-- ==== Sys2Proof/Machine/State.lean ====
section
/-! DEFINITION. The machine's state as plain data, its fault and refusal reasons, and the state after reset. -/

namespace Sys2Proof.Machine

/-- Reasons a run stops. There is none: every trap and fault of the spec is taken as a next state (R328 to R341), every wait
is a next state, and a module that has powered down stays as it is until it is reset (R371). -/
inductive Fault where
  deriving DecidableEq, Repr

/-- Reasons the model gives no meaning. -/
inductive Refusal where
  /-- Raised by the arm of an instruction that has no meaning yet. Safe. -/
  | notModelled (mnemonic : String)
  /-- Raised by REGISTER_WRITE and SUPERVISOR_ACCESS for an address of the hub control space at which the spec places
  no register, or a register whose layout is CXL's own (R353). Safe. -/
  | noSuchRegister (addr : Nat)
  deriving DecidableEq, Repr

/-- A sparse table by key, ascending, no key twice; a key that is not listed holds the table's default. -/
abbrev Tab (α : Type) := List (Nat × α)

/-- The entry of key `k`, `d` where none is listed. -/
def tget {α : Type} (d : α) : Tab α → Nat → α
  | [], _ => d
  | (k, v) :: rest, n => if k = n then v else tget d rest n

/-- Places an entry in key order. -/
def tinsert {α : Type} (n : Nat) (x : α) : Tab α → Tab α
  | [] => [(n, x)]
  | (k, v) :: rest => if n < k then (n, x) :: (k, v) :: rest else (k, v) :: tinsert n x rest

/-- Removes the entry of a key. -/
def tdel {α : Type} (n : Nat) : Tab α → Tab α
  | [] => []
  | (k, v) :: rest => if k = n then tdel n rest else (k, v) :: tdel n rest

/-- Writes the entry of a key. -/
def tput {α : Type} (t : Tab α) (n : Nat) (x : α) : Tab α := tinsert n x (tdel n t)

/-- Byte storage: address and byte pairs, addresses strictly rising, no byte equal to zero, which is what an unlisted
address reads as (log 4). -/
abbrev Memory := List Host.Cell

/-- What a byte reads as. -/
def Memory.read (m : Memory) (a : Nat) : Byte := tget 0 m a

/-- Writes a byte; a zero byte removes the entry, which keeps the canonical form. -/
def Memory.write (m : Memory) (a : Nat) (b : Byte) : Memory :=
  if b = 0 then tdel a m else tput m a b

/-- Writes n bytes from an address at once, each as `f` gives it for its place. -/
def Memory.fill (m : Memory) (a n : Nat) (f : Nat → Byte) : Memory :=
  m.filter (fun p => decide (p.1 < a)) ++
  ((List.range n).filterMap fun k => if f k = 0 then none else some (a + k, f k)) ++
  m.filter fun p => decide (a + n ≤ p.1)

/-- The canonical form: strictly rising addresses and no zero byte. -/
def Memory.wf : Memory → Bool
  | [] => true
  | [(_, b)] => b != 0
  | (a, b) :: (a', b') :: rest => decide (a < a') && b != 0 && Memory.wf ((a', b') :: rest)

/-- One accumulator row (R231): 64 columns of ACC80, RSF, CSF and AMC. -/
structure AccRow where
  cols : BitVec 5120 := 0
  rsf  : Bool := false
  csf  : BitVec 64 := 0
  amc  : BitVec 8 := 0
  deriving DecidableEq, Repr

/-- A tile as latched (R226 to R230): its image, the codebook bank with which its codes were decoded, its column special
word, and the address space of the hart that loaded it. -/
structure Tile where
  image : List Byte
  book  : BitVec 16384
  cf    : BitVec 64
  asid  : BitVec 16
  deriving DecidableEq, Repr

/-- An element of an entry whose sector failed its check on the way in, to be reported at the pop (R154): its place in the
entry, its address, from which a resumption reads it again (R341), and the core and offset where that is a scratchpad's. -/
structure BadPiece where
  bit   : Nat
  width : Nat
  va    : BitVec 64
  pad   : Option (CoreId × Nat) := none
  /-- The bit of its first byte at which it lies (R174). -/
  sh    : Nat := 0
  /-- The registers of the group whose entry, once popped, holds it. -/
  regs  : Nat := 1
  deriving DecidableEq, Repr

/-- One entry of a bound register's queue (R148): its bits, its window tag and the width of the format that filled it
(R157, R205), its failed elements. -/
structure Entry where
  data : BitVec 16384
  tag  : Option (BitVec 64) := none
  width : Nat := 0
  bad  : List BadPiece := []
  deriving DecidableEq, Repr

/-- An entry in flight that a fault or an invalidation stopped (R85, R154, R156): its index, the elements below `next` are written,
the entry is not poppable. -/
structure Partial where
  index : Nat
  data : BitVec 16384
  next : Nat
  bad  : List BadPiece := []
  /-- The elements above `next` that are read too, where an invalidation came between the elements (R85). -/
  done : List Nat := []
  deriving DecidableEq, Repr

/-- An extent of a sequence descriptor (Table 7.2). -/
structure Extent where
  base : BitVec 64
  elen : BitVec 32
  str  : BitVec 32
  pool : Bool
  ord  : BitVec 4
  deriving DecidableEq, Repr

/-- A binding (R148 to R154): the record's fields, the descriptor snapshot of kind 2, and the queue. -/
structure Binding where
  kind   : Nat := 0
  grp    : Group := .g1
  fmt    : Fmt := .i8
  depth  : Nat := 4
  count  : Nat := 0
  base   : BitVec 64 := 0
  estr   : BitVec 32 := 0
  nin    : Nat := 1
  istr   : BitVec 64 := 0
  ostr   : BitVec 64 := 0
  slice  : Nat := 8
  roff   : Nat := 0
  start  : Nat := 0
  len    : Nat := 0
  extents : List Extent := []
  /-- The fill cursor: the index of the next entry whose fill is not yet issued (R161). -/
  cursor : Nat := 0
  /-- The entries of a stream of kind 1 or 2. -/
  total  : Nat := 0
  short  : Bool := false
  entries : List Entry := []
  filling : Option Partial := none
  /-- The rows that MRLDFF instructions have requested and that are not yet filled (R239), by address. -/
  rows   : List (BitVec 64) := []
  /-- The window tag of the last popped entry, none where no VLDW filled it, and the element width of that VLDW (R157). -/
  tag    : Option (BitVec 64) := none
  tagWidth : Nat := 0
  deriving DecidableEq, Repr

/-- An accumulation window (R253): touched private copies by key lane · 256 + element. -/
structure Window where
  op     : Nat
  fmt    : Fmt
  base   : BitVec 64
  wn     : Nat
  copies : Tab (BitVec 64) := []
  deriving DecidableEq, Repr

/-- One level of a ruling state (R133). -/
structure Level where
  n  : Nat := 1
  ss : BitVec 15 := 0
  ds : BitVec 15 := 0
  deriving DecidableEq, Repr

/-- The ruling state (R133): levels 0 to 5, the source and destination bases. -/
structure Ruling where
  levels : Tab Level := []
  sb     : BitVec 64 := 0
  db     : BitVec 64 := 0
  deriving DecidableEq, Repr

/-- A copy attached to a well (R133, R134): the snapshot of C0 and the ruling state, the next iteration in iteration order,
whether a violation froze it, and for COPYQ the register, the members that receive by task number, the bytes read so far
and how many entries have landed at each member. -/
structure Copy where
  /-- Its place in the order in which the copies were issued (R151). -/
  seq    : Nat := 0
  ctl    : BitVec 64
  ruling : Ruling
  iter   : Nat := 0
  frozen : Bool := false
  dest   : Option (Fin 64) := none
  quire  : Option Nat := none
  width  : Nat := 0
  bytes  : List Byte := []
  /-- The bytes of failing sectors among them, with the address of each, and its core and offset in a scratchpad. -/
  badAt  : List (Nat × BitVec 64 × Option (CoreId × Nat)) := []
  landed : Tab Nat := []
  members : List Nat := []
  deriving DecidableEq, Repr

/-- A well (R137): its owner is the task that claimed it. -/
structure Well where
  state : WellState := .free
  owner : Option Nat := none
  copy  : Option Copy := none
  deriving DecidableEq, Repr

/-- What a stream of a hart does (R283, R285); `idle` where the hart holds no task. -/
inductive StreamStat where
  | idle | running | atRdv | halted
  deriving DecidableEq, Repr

==

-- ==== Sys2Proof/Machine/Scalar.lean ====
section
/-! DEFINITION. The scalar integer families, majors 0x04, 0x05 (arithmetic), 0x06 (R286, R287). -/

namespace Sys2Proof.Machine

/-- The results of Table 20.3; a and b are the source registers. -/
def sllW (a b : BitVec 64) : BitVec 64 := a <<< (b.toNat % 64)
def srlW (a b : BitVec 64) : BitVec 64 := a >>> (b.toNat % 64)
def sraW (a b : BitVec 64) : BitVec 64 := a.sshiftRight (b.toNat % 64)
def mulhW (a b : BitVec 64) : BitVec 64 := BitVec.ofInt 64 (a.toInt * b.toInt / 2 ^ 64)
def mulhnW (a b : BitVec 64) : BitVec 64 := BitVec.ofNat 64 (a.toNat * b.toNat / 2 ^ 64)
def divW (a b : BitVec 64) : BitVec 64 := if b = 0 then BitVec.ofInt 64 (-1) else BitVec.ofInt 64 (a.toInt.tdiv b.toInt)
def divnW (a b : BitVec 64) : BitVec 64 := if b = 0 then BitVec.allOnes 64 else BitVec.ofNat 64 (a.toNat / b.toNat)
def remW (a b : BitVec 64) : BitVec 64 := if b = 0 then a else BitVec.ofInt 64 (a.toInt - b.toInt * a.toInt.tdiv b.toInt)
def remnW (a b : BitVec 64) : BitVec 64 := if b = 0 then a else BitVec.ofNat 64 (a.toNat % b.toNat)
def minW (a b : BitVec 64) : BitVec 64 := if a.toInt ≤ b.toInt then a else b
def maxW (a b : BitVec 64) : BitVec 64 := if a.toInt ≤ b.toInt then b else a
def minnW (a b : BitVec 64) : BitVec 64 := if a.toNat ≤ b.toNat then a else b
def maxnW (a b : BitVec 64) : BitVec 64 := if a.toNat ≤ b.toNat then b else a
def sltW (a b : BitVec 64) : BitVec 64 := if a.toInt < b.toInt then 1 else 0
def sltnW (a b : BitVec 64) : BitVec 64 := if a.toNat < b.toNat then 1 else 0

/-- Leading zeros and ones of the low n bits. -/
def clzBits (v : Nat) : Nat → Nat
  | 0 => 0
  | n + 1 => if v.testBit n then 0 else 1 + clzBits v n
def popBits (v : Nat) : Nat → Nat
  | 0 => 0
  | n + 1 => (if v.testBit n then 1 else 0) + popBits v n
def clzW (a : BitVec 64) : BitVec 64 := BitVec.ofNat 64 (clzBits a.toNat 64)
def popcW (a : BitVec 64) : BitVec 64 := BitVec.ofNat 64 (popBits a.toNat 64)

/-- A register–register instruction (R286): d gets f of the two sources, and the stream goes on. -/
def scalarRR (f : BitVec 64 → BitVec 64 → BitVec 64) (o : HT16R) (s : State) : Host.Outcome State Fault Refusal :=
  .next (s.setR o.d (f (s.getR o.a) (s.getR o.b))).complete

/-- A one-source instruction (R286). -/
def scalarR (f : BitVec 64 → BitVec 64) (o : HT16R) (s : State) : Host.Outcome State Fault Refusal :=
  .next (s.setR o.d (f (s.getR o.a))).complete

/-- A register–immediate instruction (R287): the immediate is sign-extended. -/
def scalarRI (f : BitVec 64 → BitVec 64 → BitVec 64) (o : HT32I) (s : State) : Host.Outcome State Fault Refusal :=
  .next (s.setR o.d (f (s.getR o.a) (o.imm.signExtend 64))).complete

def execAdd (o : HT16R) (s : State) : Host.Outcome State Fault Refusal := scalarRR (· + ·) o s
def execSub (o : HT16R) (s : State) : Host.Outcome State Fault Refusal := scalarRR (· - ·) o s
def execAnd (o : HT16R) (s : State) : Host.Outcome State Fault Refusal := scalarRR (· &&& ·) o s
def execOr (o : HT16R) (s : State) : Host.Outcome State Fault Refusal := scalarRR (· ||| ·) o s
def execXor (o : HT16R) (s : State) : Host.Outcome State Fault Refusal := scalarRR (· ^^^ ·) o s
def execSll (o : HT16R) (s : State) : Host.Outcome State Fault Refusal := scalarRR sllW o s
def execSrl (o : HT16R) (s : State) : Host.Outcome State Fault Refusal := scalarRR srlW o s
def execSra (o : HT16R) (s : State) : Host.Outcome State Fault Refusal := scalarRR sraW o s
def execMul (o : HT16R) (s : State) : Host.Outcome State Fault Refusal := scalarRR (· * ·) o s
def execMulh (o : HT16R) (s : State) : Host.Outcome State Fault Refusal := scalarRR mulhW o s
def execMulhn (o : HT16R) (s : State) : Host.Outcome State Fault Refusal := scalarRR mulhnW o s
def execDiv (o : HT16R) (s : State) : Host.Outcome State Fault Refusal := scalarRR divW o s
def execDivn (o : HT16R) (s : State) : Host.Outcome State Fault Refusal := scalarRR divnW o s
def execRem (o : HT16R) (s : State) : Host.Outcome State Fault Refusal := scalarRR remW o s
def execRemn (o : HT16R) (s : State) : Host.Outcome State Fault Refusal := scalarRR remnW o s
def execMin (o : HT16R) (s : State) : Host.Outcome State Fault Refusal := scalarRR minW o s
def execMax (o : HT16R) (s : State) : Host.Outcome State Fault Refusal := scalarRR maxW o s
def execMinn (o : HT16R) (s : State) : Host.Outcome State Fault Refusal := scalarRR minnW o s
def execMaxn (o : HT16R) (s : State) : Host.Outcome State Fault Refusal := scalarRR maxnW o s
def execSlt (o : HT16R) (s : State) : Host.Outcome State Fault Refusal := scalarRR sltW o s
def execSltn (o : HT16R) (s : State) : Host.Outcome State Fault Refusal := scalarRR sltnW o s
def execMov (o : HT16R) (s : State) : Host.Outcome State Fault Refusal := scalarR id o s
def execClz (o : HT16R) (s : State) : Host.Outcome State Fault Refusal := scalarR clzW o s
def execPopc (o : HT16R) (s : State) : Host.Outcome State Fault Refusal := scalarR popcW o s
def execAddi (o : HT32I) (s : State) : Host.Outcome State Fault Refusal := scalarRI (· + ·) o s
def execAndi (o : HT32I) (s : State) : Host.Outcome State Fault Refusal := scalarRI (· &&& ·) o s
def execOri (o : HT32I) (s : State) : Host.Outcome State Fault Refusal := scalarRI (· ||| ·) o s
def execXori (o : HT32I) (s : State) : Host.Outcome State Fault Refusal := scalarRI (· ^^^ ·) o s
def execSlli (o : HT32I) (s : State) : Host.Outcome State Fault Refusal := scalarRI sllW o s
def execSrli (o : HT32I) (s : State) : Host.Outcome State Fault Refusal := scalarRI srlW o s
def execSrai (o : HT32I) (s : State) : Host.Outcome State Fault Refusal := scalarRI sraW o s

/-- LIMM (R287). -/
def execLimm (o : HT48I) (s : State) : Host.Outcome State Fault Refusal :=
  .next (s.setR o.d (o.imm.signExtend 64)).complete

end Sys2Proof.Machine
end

§ **Your assignment**: In the data above, retype exactly and only the lines between the one holding "-- ==== Sys2Proof/Machine/State.lean" and the one holding "R341), every wait", inclusive.

§ **Exercise answer**:
-- ==== Sys2Proof/Machine/State.lean ====
section
/-! DEFINITION. The machine's state as plain data, its fault and refusal reasons, and the state after reset. -/

namespace Sys2Proof.Machine

/-- Reasons a run stops. There is none: every trap and fault of the spec is taken as a next state (R328 to R341), every wait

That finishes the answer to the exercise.